• Task objective:
Output every entry exactly as written.

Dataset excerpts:
/-- Settles O60: the run is still in AwaitingCommand at its end, and the read returns that state's reply. -/
theorem noDoneBeforeAnAcceptedFrame : Obligations.NoDoneBeforeAnAcceptedFrame := by
  intro k s t u rest hs hrun hnone hsched hstep
  rw [step_masterRead_lastReply hsched hstep, run_ctrlState_of_noneAccepted hs hrun hnone]
  rfl

end Sys2Proof.Machine

/-! SUPPORT. Proofs of the statements on the encoding (spec 30): the bits of the event word, and which raw bytes and
table words are an instruction. -/

namespace Sys2Proof.Machine

/-! The event word (spec 30 R56, R62) -/

/-- Settles O2, for each of the eight words. -/
theorem eventWordBitPlaces : Obligations.EventWordBitPlaces := by
  unfold Obligations.EventWordBitPlaces
  decide

/-- Settles O3, by running the decoder on the four bytes. -/
theorem opcodeMapWords : Obligations.OpcodeMapWords := ⟨rfl, rfl, rfl, rfl⟩

/-! Raw bytes (spec 30 R55, R63, R66; log 14) -/

/-- A byte below 8 decodes as the event word of its low three bits. -/
theorem decodeBytes_singleton_of_lt {b : Byte} (h : b.toNat < 8) :
    decodeBytes [b] = .ok (decodeEvent (b.setWidth 3)) := by
  simp [decodeBytes, rawWordWf, h]

/-- A byte with a bit above the event word's three is rejected. -/
theorem decodeBytes_singleton_of_le {b : Byte} (h : 8 ≤ b.toNat) :
    decodeBytes [b] = .error .bitsAboveEvent := by
  simp [decodeBytes, rawWordWf, h]

/-- A byte below 8 is its low three bits with zeros above. -/
theorem setWidth_three_eq_iff {b : Byte} (h : b.toNat < 8) (e : EventWord) :
    b.setWidth 3 = e ↔ b = e.setWidth 8 := by
  constructor
  · rintro rfl; bv_omega
  · rintro rfl; bv_omega

/-- The bytes that decode to an instruction are its encoding in one byte, and nothing else. -/
theorem decodeBytes_eq_ok_iff (l : List Byte) (i : Instr) :
    decodeBytes l = .ok i ↔ l = [(encode i).setWidth 8] := by
  match l with
  | [] => simp [decodeBytes]
  | _ :: _ :: _ => simp [decodeBytes]
  | [b] =>
    obtain h | h := Nat.lt_or_ge b.toNat 8
    · rw [decodeBytes_singleton_of_lt h, Except.ok.injEq, decodingSelectsExactlyOneRow, eq_comm,
        setWidth_three_eq_iff h, List.singleton_inj]
    · have hne : b ≠ (encode i).setWidth 8 := by rintro rfl; bv_omega
      simp [decodeBytes_singleton_of_le h, hne]

/-- Settles O5: encoding an instruction and decoding the port or the byte gives it back. -/
theorem decodeOfEncode : Obligations.DecodeOfEncode :=
  fun i _ => ⟨decodeEvent_encode i, (decodeBytes_eq_ok_iff _ i).2 rfl⟩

• Solution to the problem:
/-- Settles O60: the run is still in AwaitingCommand at its end, and the read returns that state's reply. -/
theorem noDoneBeforeAnAcceptedFrame : Obligations.NoDoneBeforeAnAcceptedFrame := by
  intro k s t u rest hs hrun hnone hsched hstep
  rw [step_masterRead_lastReply hsched hstep, run_ctrlState_of_noneAccepted hs hrun hnone]
  rfl

end Sys2Proof.Machine

/-! SUPPORT. Proofs of the statements on the encoding (spec 30): the bits of the event word, and which raw bytes and
table words are an instruction. -/

namespace Sys2Proof.Machine

/-! The event word (spec 30 R56, R62) -/

/-- Settles O2, for each of the eight words. -/
theorem eventWordBitPlaces : Obligations.EventWordBitPlaces := by
  unfold Obligations.EventWordBitPlaces
  decide

/-- Settles O3, by running the decoder on the four bytes. -/
theorem opcodeMapWords : Obligations.OpcodeMapWords := ⟨rfl, rfl, rfl, rfl⟩

/-! Raw bytes (spec 30 R55, R63, R66; log 14) -/

/-- A byte below 8 decodes as the event word of its low three bits. -/
theorem decodeBytes_singleton_of_lt {b : Byte} (h : b.toNat < 8) :
    decodeBytes [b] = .ok (decodeEvent (b.setWidth 3)) := by
  simp [decodeBytes, rawWordWf, h]

/-- A byte with a bit above the event word's three is rejected. -/
theorem decodeBytes_singleton_of_le {b : Byte} (h : 8 ≤ b.toNat) :
    decodeBytes [b] = .error .bitsAboveEvent := by
  simp [decodeBytes, rawWordWf, h]

/-- A byte below 8 is its low three bits with zeros above. -/
theorem setWidth_three_eq_iff {b : Byte} (h : b.toNat < 8) (e : EventWord) :
    b.setWidth 3 = e ↔ b = e.setWidth 8 := by
  constructor
  · rintro rfl; bv_omega
  · rintro rfl; bv_omega

/-- The bytes that decode to an instruction are its encoding in one byte, and nothing else. -/
theorem decodeBytes_eq_ok_iff (l : List Byte) (i : Instr) :
    decodeBytes l = .ok i ↔ l = [(encode i).setWidth 8] := by
  match l with
  | [] => simp [decodeBytes]
  | _ :: _ :: _ => simp [decodeBytes]
  | [b] =>
    obtain h | h := Nat.lt_or_ge b.toNat 8
    · rw [decodeBytes_singleton_of_lt h, Except.ok.injEq, decodingSelectsExactlyOneRow, eq_comm,
        setWidth_three_eq_iff h, List.singleton_inj]
    · have hne : b ≠ (encode i).setWidth 8 := by rintro rfl; bv_omega
      simp [decodeBytes_singleton_of_le h, hne]

/-- Settles O5: encoding an instruction and decoding the port or the byte gives it back. -/
theorem decodeOfEncode : Obligations.DecodeOfEncode :=
  fun i _ => ⟨decodeEvent_encode i, (decodeBytes_eq_ok_iff _ i).2 rfl⟩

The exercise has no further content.